Bezeq withdraws application to merge units

Bezeq said Thursday it had withdrawn an application with regulators to merge some of its businesses as a stop-gap solution until a final decision on whether it can bring them all into one company. In August, Israel’s largest telecoms provider sought a temporary approval to combine its Pelephone mobile phone unit, Yes satellite television company and Bezeq International internet service provider. Its landline business, which dominates Israel’s telephony and internet market, would have remained separate. Bezeq said it pulled its request to let the Communications Ministry focus on the company’s longstanding bid to end a government-mandated separation of its four businesses, including its landline parent company. Bezeq shares finished 0.2% higher at 3.71 shekels (98 cents). (Reuters)

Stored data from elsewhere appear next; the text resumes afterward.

-- ==== Sys2Proof/Machine/Accesses.lean ====
section
/-! DEFINITION. The memory accesses of one step, in order (20_memory.md R64), every one a single byte
(R56, R60), with no access beyond them (R67). This is the block's traffic on its memory port (R8). The
meanings of the instructions do not read it; that it agrees with them is a statement for the provers. -/

namespace Sys2Proof.Machine

/-- One access of the memory port (R8), with the byte read or written. -/
inductive Access where
  | read (addr : Word) (v : Byte)
  | write (addr : Word) (v : Byte)
  deriving DecidableEq, Repr

/-- The reads at the addresses given, in order, of a state's memory. -/
def readsAt (s : State) (addrs : List Word) : List Access := addrs.map (fun a => .read a (s.read a))

/-- The reads of an instruction's own bytes: opcode first, operand bytes in rising order (R64, R83). -/
def instrReads (length : Nat) (s : State) : List Access :=
  readsAt s ((List.range length).map (fun k => s.pc + BitVec.ofNat 16 k))

/-- The instruction's bytes, then its pointer bytes (R64). -/
def operandReads (m : Resolver) (s : State) : List Access :=
  instrReads m.length s ++ readsAt s (m.pointer s)

/-- A read-type instruction: the last access reads the data at the effective address. -/
def readAccesses (m : Resolver) (s : State) : List Access := operandReads m s ++ readsAt s [m.ea s]

/-- A write-type instruction: the last access writes the register at the effective address. -/
def storeAccesses (v : Byte) (m : Resolver) (s : State) : List Access :=
  operandReads m s ++ [.write (m.ea s) v]

/-- A read-modify-write instruction: one read and then one write at the effective address (R67). -/
def modifyAccesses (f : Byte → State → Byte × State) (m : Resolver) (s : State) : List Access :=
  readAccesses m s ++ [.write (m.ea s) (f (s.read (m.ea s)) s).1]

/-- The writes of two pushes, high byte first (R57). -/
def pushWordAccesses (w : Word) (sp : Byte) : List Access :=
  [.write (stackAddr sp) (hi w), .write (stackAddr (sp - 1#8)) (lo w)]

/-- The reads of the next `k` stack locations above S (R27). -/
def popAccesses (k : Nat) (s : State) : List Access :=
  readsAt s ((List.range k).map (fun j => stackAddr (s.sp + BitVec.ofNat 8 (j + 1))))

/-- BRK: the three pushes, then the vector, read from memory as the pushes left it (R64). -/
def trapAccesses (cfg : Config) (s : State) : List Access :=
  let status := if cfg.brkPushesBSet then s.packP ||| 0x10#8 else s.packP
  let t := takeTrap cfg (s.advance 1)
  pushWordAccesses (s.pc + 1#16) s.sp ++ [.write (stackAddr (s.sp - 2#8)) status]
    ++ readsAt t [0xFFFE#16, 0xFFFF#16]

/-- The accesses of an instruction run from a state whose PC is its opcode's address (R64). -/
def accesses (i : Instr) (s : State) : List Access :=
  match i with
  | .aslAcc | .lsrAcc | .rolAcc | .rorAcc | .inx | .iny | .dex | .dey | .clc | .cld | .cli
  | .clv | .sec | .sed | .sei | .tax | .tay | .tsx | .txa | .txs | .tya | .nop =>
    instrReads 1 s
  | .adcImm _ | .sbcImm _ | .andImm _ | .oraImm _ | .eorImm _ | .ldaImm _ | .ldxImm _
  | .ldyImm _ | .cmpImm _ | .cpxImm _ | .cpyImm _ | .bcc _ | .bcs _ | .beq _ | .bne _ | .bpl _
  | .bmi _ | .bvc _ | .bvs _ =>
    instrReads 2 s
  | .adcZp z | .sbcZp z | .andZp z | .oraZp z | .eorZp z | .ldaZp z | .ldxZp z | .ldyZp z
  | .cmpZp z | .cpxZp z | .cpyZp z | .bitZp z =>
    readAccesses (zp z) s
  | .adcZpx z | .sbcZpx z | .andZpx z | .oraZpx z | .eorZpx z | .ldaZpx z | .ldyZpx z
  | .cmpZpx z =>
    readAccesses (zpx z) s
  | .ldxZpy z =>
    readAccesses (zpy z) s
  | .adcAbs w | .sbcAbs w | .andAbs w | .oraAbs w | .eorAbs w | .ldaAbs w | .ldxAbs w
  | .ldyAbs w | .cmpAbs w | .cpxAbs w | .cpyAbs w | .bitAbs w =>
    readAccesses (absolute w) s
  | .adcAbx w | .sbcAbx w | .andAbx w | .oraAbx w | .eorAbx w | .ldaAbx w | .ldyAbx w
  | .cmpAbx w =>
    readAccesses (abx w) s
  | .adcAby w | .sbcAby w | .andAby w | .oraAby w | .eorAby w | .ldaAby w | .ldxAby w
  | .cmpAby w =>
    readAccesses (aby w) s
  | .adcIzx z | .sbcIzx z | .andIzx z | .oraIzx z | .eorIzx z | .ldaIzx z | .cmpIzx z =>
    readAccesses (izx z) s
  | .adcIzy z | .sbcIzy z | .andIzy z | .oraIzy z | .eorIzy z | .ldaIzy z | .cmpIzy z =>
    readAccesses (izy z) s
  | .staZp z =>
    storeAccesses s.a (zp z) s
  | .staZpx z =>
    storeAccesses s.a (zpx z) s
  | .staAbs w =>
    storeAccesses s.a (absolute w) s
  | .staAbx w =>
    storeAccesses s.a (abx w) s
  | .staAby w =>
    storeAccesses s.a (aby w) s
  | .staIzx z =>
    storeAccesses s.a (izx z) s
  | .staIzy z =>
    storeAccesses s.a (izy z) s
  | .stxZp z =>
    storeAccesses s.x (zp z) s
  | .stxZpy z =>
    storeAccesses s.x (zpy z) s
  | .stxAbs w =>
    storeAccesses s.x (absolute w) s
  | .styZp z =>
    storeAccesses s.y (zp z) s
  | .styZpx z =>
    storeAccesses s.y (zpx z) s
  | .styAbs w =>
    storeAccesses s.y (absolute w) s
  | .aslZp z =>
    modifyAccesses shiftLeft (zp z) s
  | .aslZpx z =>
    modifyAccesses shiftLeft (zpx z) s
  | .aslAbs w =>
    modifyAccesses shiftLeft (absolute w) s
  | .aslAbx w =>
    modifyAccesses shiftLeft (abx w) s
  | .lsrZp z =>
    modifyAccesses shiftRight (zp z) s
  | .lsrZpx z =>
    modifyAccesses shiftRight (zpx z) s
  | .lsrAbs w =>
    modifyAccesses shiftRight (absolute w) s
  | .lsrAbx w =>
    modifyAccesses shiftRight (abx w) s
  | .rolZp z =>
    modifyAccesses rotateLeft (zp z) s
  | .rolZpx z =>
    modifyAccesses rotateLeft (zpx z) s
  | .rolAbs w =>
    modifyAccesses rotateLeft (absolute w) s
  | .rolAbx w =>
    modifyAccesses rotateLeft (abx w) s
  | .rorZp z =>
    modifyAccesses rotateRight (zp z) s
  | .rorZpx z =>
    modifyAccesses rotateRight (zpx z) s
  | .rorAbs w =>
    modifyAccesses rotateRight (absolute w) s
  | .rorAbx w =>
    modifyAccesses rotateRight (abx w) s
  | .incZp z =>
    modifyAccesses increment (zp z) s
  | .incZpx z =>
    modifyAccesses increment (zpx z) s
  | .incAbs w =>
    modifyAccesses increment (absolute w) s
  | .incAbx w =>
    modifyAccesses increment (abx w) s
  | .decZp z =>
    modifyAccesses decrement (zp z) s
  | .decZpx z =>
    modifyAccesses decrement (zpx z) s
  | .decAbs w =>
    modifyAccesses decrement (absolute w) s
  | .decAbx w =>
    modifyAccesses decrement (abx w) s
  | .jmpAbs _ => instrReads 3 s
  | .jmpInd p => instrReads 3 s ++ readsAt s [p, indirectHighAddr p]
  | .jsr _ => instrReads 3 s ++ pushWordAccesses (s.pc + 2#16) s.sp
  | .rts => instrReads 1 s ++ popAccesses 2 s
  | .rti => instrReads 1 s ++ popAccesses 3 s
  | .pha => instrReads 1 s ++ [.write (stackAddr s.sp) s.a]
  | .php => instrReads 1 s ++ [.write (stackAddr s.sp) s.packP]
  | .pla | .plp => instrReads 1 s ++ popAccesses 1 s
  | .brk => instrReads 1 s ++ trapAccesses config s

/-- The accesses of the next step: the instruction's, or the opcode read alone when the byte is no opcode
(R64, R201). -/
def stepAccesses (s : State) : List Access :=
  match fetchInstr s with
  | .ok i => accesses i s
  | .error _ => instrReads 1 s

/-- The accesses of `Reset()` (R64): the two bytes of the reset vector. -/
def resetAccesses (s : State) : List Access := readsAt s [0xFFFC#16, 0xFFFD#16]

/-- Memory after a list of accesses made one at a time, in order (R62), or none if a read's byte is not
the one memory holds at that moment. -/
def replay : List Access → Memory → Option Memory
  | [], m => some m
  | .read a v :: rest, m => if m.read a = v then replay rest m else none
  | .write a v :: rest, m => replay rest (m.write a v)

end Sys2Proof.Machine
end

Israel Chemicals signs Indian potash deal that could be worth $914 million

Israel Chemicals said Thursday it had signed a five-year supply contract with Indian Potash, India’s largest importer of potash. ICL said it would supply the Indian company with 600,000 metric tons of potash per year in 2019 and 2020, with the amount increasing to 650,000 tons annually between 2021 and 2023. “This is the first time we have signed a long-term agreement for the supply of potash in India, which represents a strategic market for ICL,” said Noam Goldstein, president of ICL’s potash division. Prices will be based on the prevailing market rate in India at the relevant date, ICL said. The contract follows one ICL signed in August with another Indian importer for 550,000 tons at $290 a ton. If Indian Potash pays the same price, that would mean revenues for ICL of $914 million over the five years. India is one of the three biggest markets for ICL, whose shares ended 2% higher at 20.85 shekels ($5.53). (Yoram Gabison)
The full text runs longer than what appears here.